■ **WHAT IS REQUIRED**:
Filter the data below for the string "accepting" and copy each matching line.

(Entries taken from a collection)
-- ==== Sys2Proof/Tests/Slice0.lean ====
section
/-!
SUPPORT. Tests. Expected values come from the manual: its rules, its tables and its worked sequences, named in each
test. Then, for every obligation with hypotheses, a state and operands that meet them together.
-/

namespace Sys2Proof.Tests

open Sys2Proof Sys2Proof.Machine

set_option maxRecDepth 20000

/-! ### Well-formedness refuses -/

theorem test_wellFormed_refuses_track :
    (Instr.trackRelayDrop 0 0).wellFormed = false ∧ (Instr.trackRelayPickUp 0 17).wellFormed = false := by decide
theorem test_wellFormed_refuses_lever :
    (Instr.catchLift 0 0).wellFormed = false ∧ (Instr.detectorOpen 0 25 .normal).wellFormed = false := by decide
theorem test_wellFormed_refuses_section :
    (Instr.blockLineChange 0 0 .none).wellFormed = false ∧ (Instr.stabilityTimerExpiry 0 7).wellFormed = false := by decide
theorem test_wellFormed_refuses_line :
    (Instr.plungerPress 0 0).wellFormed = false ∧ (Instr.bellInputOn 0 4 .manual).wellFormed = false := by decide
theorem test_wellFormed_refuses_record :
    (Instr.headGraceExpiry 0 0).wellFormed = false ∧ (Instr.headGraceExpiry 0 49).wellFormed = false := by decide
theorem test_wellFormed_refuses_indication :
    (Instr.pulseTimerExpiry 0 0).wellFormed = false ∧ (Instr.pulseTimerExpiry 0 33).wellFormed = false := by decide
theorem test_wellFormed_refuses_request_kind :
    (Instr.unknownRequest 0 0 0x01).wellFormed = false ∧ (Instr.unknownRequest 0 0 0x26).wellFormed = true := by decide
theorem test_wellFormed_refuses_long_body :
    (Instr.writeConfig 0 0 (List.replicate 241 0)).wellFormed = false ∧
      (Instr.writeConfig 0 0 (List.replicate 240 0)).wellFormed = true := by decide
theorem test_wellFormed_refuses_counter :
    (Instr.lossOfPower 0 (some ⟨.mark 17, true⟩)).wellFormed = false ∧
      (Instr.lossOfPower 0 (some ⟨.release 24, true⟩)).wellFormed = true := by decide

/-- The table gives no row bits, so no word spells a command. -/
theorem test_decode_no_word : decodeTableWord 8 1 = none ∧ (State.reset.withFetchWord 16 3).pending = [] := by decide

/-! ### The parts the tests are built from -/

/-- A small configuration that passes validation. -/
def conf : Conf where
  leverKinds := Tab.build 24 fun n => if n = 5 then .points else if n = 1 ∨ n = 2 ∨ n = 3 ∨ n = 14 then .signal else .spare
  entries := Tab.build 96 fun i =>
    if i = entryIndex 1 .a .toReverse then [.lr 5, .tc 3]
    else if i = entryIndex 5 .a .toReverse ∨ i = entryIndex 5 .a .toNormal then [.ln 1]
    else if i = entryIndex 14 .a .toReverse ∨ i = entryIndex 14 .b .toReverse then [.lcr 4]
    else if i = entryIndex 3 .a .toReverse ∨ i = entryIndex 3 .b .toReverse then [.lcr 5]
    else []
  holdDefs := (Tab.rep 24 {}).put 1 { present := true, approach := some 3, holding := [1, 2], held := [5] }
  tracks := Tab.build 16 fun t =>
    if t = 1 then { kind := .running, flicker := .limit 1, neighbours := [2] }
    else if t = 2 then { kind := .running, flicker := .each, neighbours := [1, 4] }
    else if t = 3 then { kind := .siding, flicker := .off }
    else if t = 4 then { kind := .running, neighbours := [2, 9] }
    else if t = 9 then { kind := .running, neighbours := [4] }
    else {}
  sections := Tab.build 6 fun x =>
    if x = 1 then { role := .accepting, line := 1, pair := some 4, home := 1, clearing := 2, entry := 1 }
    else if x = 2 then { role := .accepting, line := 2, pair := some 5, home := 2, clearing := 4, entry := 9 }
    else if x = 4 then { role := .offering, line := 2, pair := some 1, starting := 14, exit := 9, berth := some 4 }
    else if x = 5 then { role := .offering, line := 1, pair := some 2, starting := 3, exit := 1 }
    else {}
  codes := Tab.build 32 fun e =>
    if e = 1 then ⟨true, [1], .callAttention, 0⟩
    else if e = 2 then ⟨true, [3, 1], .offer, 1⟩
    else if e = 3 then ⟨true, [2, 1], .outOfSection, 0⟩
    else if e = 4 then ⟨true, [5, 5, 5], .switchOutNotice, 0⟩
    else if e = 5 then ⟨true, [5, 5], .switchInNotice, 0⟩
    else if e = 6 then ⟨true, [2], .entering, 0⟩
    else if e = 7 then ⟨true, [3, 5], .cancel, 0⟩
    else if e = 8 then ⟨true, [6], .obstruction, 0⟩
    else {}
  switchOut := { may := true }

/-- The part in RUNNING at 5,000 ms, every track clear, every lever normal, every section of a pair blocked. -/
def part : State :=
  { State.reset with
    now := 5000
    inputs := {
      levers := Tab.rep 24 { normalMade := true }
      relays := Tab.rep 16 true
      blockLines := Tab.rep 6 .negative
      switches := Tab.rep 6 { lb := true }
      key := true }
    tracks := Tab.rep 16 { filter := .clear }
    levers := Tab.rep 24 { phase := .normal, fresh := true }
    sections := Tab.rep 6 { acc := { state := .lb, switch := .lb, assumed := false }, off := { repeater := .lb } }
    control := { mode := .running, interval := none, base := 2000, clock := { nextAt := 5000 } }
    store := { inForce := conf, checkGood := true, working := conf } }

/-- The state that a command leaves. -/
def after (s : State) (c : Instr) : State :=
  match exec c s with
  | .next u => u
  | _ => s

■ **WRITTEN ANSWER**:
    if x = 1 then { role := .accepting, line := 1, pair := some 4, home := 1, clearing := 2, entry := 1 }
    else if x = 2 then { role := .accepting, line := 2, pair := some 5, home := 2, clearing := 4, entry := 9 }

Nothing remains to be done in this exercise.